- Work required
Filter the entries for the word "index". Copy each line in which it occurs.

- Supplied entries
-- ==== Sys2Proof/WellFormed.lean ====
section
/-! DEFINITION. The checks on what is written down before the machine runs: assembler lines (30_encoding.md R99) and the
platform's placement of the windows (20_memory.md R78; 40_csr_access.md R128). Every term of `Instr` is well-formed by its
types (R92). D30's configuration check (R180) is `Config.echoWellFormed` in Machine/Echo.lean. -/

namespace Sys2Proof

/-- The assembler's checks of one line on a platform of `n` banks (R99): bank index, port, register name, immediate and
bit index. A level is 0 or 1 and a mask is 8 bits wide (DEDUCED from R144, assumption log 9). `PIN.GET` with no bit is not
checked for `ECHO_BIT` (DESIGN CHOICE, assumption log 15). -/
def Line.wellFormed (n : Nat) : Line → Bool
  | .blank => true
  | .rd b r p => decide (b < n) && (Reg.ofName r).isSome && decide (p < 4)
  | .wr b r p imm => decide (b < n) && (Reg.ofName r).isSome && decide (p < 4) && decide (imm < 2 ^ 32)
  | .echoStart => true
  | .pinDir b p _ => decide (b < n) && decide (p < 4)
  | .pinNoint b p => decide (b < n) && decide (p < 4)
  | .pinEdgecfg b p => decide (b < n) && decide (p < 4)
  | .pinSet b p v m => decide (b < n) && decide (p < 4) && decide (v < 2) && m.all fun m => decide (m < 256)
  | .pinGet b p k => decide (b < n) && decide (p < 4) && k.all fun k => decide (k < 8)

/-- The windows of `n` banks do not overlap (R78) and their addresses do not wrap `PADDR_WIDTH` (R128). -/
def Config.placed (cfg : Config) (n : Nat) : Bool :=
  (decide (n ≤ 1) || decide (0x80 ≤ cfg.bankStride)) &&
    decide (cfg.bankBase + (n - 1) * cfg.bankStride + 0x80 ≤ 2 ^ cfg.paddrWidth)

end Sys2Proof
end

- Exercise output
/-- The assembler's checks of one line on a platform of `n` banks (R99): bank index, port, register name, immediate and
bit index. A level is 0 or 1 and a mask is 8 bits wide (DEDUCED from R144, assumption log 9). `PIN.GET` with no bit is not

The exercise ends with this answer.